Archive for May, 2008

The battle for social data standards has started

Saturday, May 10th, 2008

Traackr has been on the forefront of advocating for the standardization of users’ social data – see our article from a few weeks ago about this.

The calls for standardization have gotten a lot of traction this week, starting with MySpace announcing on Thursday they will join the DataPortability project and partner with eBay, Yahoo, and Twitter to share user social data.  The next day, Facebook and Digg announce a partnership of their own. Monday, Google will launch of “Friends connect”.

The battle for social data standards has started and the Traackr team couldn’t be happier.

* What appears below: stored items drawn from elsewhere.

theorem exec_shardLostReport : exec (.shardLostReport g) s = .next (if (alive s && c.spec.isRoot) = true then markStale k s else s) := by
  simp only [exec, execShardLostReport, hk, hc]

omit hk in
theorem markStale_inactive (h : c.twin ≠ .active) : markStale k s = s := by
  simp only [markStale, hc, if_neg h]

omit hk in
/-- A context without steps: its twin is marked and nothing else of it changes. -/
theorem markStale_active (ht : c.twin = .active) (hs : c.steps = []) :
    ctxOf (markStale k s) k = some { c with twin := .stale } ∧ (∀ j, j ≠ k → ctxOf (markStale k s) j = ctxOf s j) ∧ (markStale k s).mem = s.mem := by
  simp only [markStale, hc, if_pos ht]
  generalize hb : modCtx k (fun c => { c with steps := c.steps.map fun t => { t with chunks := t.chunks.map fun e => (e.1, e.2.map fun k => { k with inst := { k.inst with twinLeft := [] } }) } })
    (modCtx k (fun c => { c with twin := .stale }) s) = b
  have hlog := (logEvent_keeps (d := true) (L := 0x2581) 0x2041 3 (256 * c.die) (bytesLE 3 c.spec.group.toNat) (.refl _ _ b) rfl).only
  have hctx := hlog.ctxs (by decide)
  have hmark : (ctxOf s k).map (fun c => { c with twin := .stale }) = some { c with twin := .stale } := congrArg (Option.map _) hc
  refine ⟨?_, fun j hj => ?_, ?_⟩
  · rw [ctxOf_congr hctx, ← hb, ctxOf_modCtx_same, ctxOf_modCtx_same, hmark, Option.map_some]
    simp only [hs, List.map_nil]
  · rw [ctxOf_congr hctx, ← hb, ctxOf_modCtx_other _ hj, ctxOf_modCtx_other _ hj]
  · rw [hlog.mem (by decide), ← hb, modCtx_mem, modCtx_mem]

/-- A twin that was active is STALE. -/
theorem shardLostReport_stale (hup : alive s = true) (hroot : c.spec.isRoot = true) (ht : c.twin = .active) (hs : c.steps = []) :
    ∃ t, exec (.shardLostReport g) s = .next t ∧ ctxOf t k = some { c with twin := .stale } ∧ (∀ j, j ≠ k → ctxOf t j = ctxOf s j) ∧ t.mem = s.mem := by
  have hex := exec_shardLostReport hk hc
  rw [hup, hroot, Bool.and_self, if_pos rfl] at hex
  exact ⟨_, hex, markStale_active hc ht hs⟩

theorem shardLostReport_ignored (h : c.spec.isRoot = false ∨ c.twin ≠ .active) : exec (.shardLostReport g) s = .next s := by
  rw [exec_shardLostReport hk hc]
  rcases h with h | h
  · rw [h, Bool.and_false, if_neg Bool.false_ne_true]
  · rw [markStale_inactive hc h, ite_self]

end

/-! ## GROUP_REROOT -/

/-- The promoted bytes name no twin. -/
theorem cpTwin_rerootBytes (w : BitVec 128) : cpTwin (rerootBytes w) = false := by
  rw [cpTwin, rerootBytes, bitOf_setFld_other _ _ (by decide), bitOf_setFld_other _ _ (by decide), bitOf, getLsbD_setFld]
  rfl

theorem length_insChild (x : ChildSpec) (l : List ChildSpec) : (insChild x l).length = l.length + 1 := by
  induction l with
  | nil => rfl
  | cons y r ih =>
    rw [insChild]
    split
    · rfl
    · exact congrArg (· + 1) ih

section
variable {height : Nat} (hk : slotOf s g = some k) (hc : ctxOf s k = some c) (hup : alive s = true) (hmgr : isMgr s = false) (hop : c.spec.op = 6)
  (htw : cpTwin c.spec.coppice = true) (hs : c.steps = []) (hr : c.ready = none) (hh : c.held = []) (hmov : c.st ≠ .moving) (hrdy : c.st ≠ .ready) (hrun : c.st ≠ .run)
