-- ==== Sys2Proof/Syntax.lean ====
section
/-! DEFINITION. The operations of the block, one constructor per row of spec/opcode_table.json. One operation word may hold
several of them (spec/30_encoding.md R71): a word decodes to a list of operations. -/

namespace Sys2Proof

inductive Instr where
  /-- RESET (R72, R105). -/
  | reset
  /-- TICK, with the four column lines of the step (R73, R100). -/
  | tick (colN : Lines)
  /-- CLRP: the host clears `push_confirmed` (R74, R191). -/
  | clrp
  /-- CLRR: the host clears `release_confirmed` (R75, R192). -/
  | clrr
  /-- WRD: the host writes glyph code `g` to display slot `i` (R76, R193). -/
  | wrd (i : Index) (g : Glyph)
  /-- NOP: a word with no strobe set (R77, R104). -/
  | nop
  deriving DecidableEq, Repr

end Sys2Proof
end

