-- ==== Sys2Proof/Machine/HostOps.lean ====
section
/-! DEFINITION. The host's operations CLRP, CLRR, WRD, and what the host and the board see (spec/45_host_operations.md,
spec/10_state.md R34, spec/30_encoding.md R85). -/

namespace Sys2Proof.Machine

/-- CLRP (R191). -/
def execClrp (s : State) : Host.Outcome State Fault Refusal := .next (clearPush s)

/-- CLRR (R192). -/
def execClrr (s : State) : Host.Outcome State Fault Refusal := .next (clearRelease s)

/-- WRD (R193). -/
def execWrd (i : Index) (g : Glyph) (s : State) : Host.Outcome State Fault Refusal :=
  .next (storeSlot i g s)

/-- The register STATUS (R34): bit 0 `push_confirmed`, bit 1 `release_confirmed`. -/
def statusRegister (s : State) : BitVec 2 := BitVec.ofBool s.releaseConfirmed ++ BitVec.ofBool s.pushConfirmed

/-- The register KEYCODE (R34). -/
def keycodeRegister (s : State) : Position := s.keyCode

/-- All that the host can read (R190). -/
def hostRead (s : State) : BitVec 2 × Position := (statusRegister s, keycodeRegister s)

/-- The pins the board sees (R85): row selects, digit selects, segments, buzzer; the registers themselves. -/
def boardPins (s : State) : RowSelects × DigitSelects × Pattern × Bool := (s.rowSel, s.digSel, s.seg, s.buzzer)

end Sys2Proof.Machine
end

Whether Google, Facebook or MySpace manage to impose their standard, or even if we are left with 3 different standards (compared to no standards today), the real winner of this battle has already emerged: the user.

As for Traackr, we have been spending too much time up to this point to collect data in any way shape or form it was made available by the provider, and to normalize the data. As soon as some of these standards become real, we’ll be able to focus more time and attention where it is needed: give the data meaning for our users.

So kudos to Facebook, Twitter, Digg, MySpace, eBay, and Google.  Keep on the good fight!

Special note to our friends at LinkedIn: were you serious when you asked us to mail (with a stamp and all) you a request to participate in your Private Beta API? Read this post: the train is leaving the station and you’re not on it…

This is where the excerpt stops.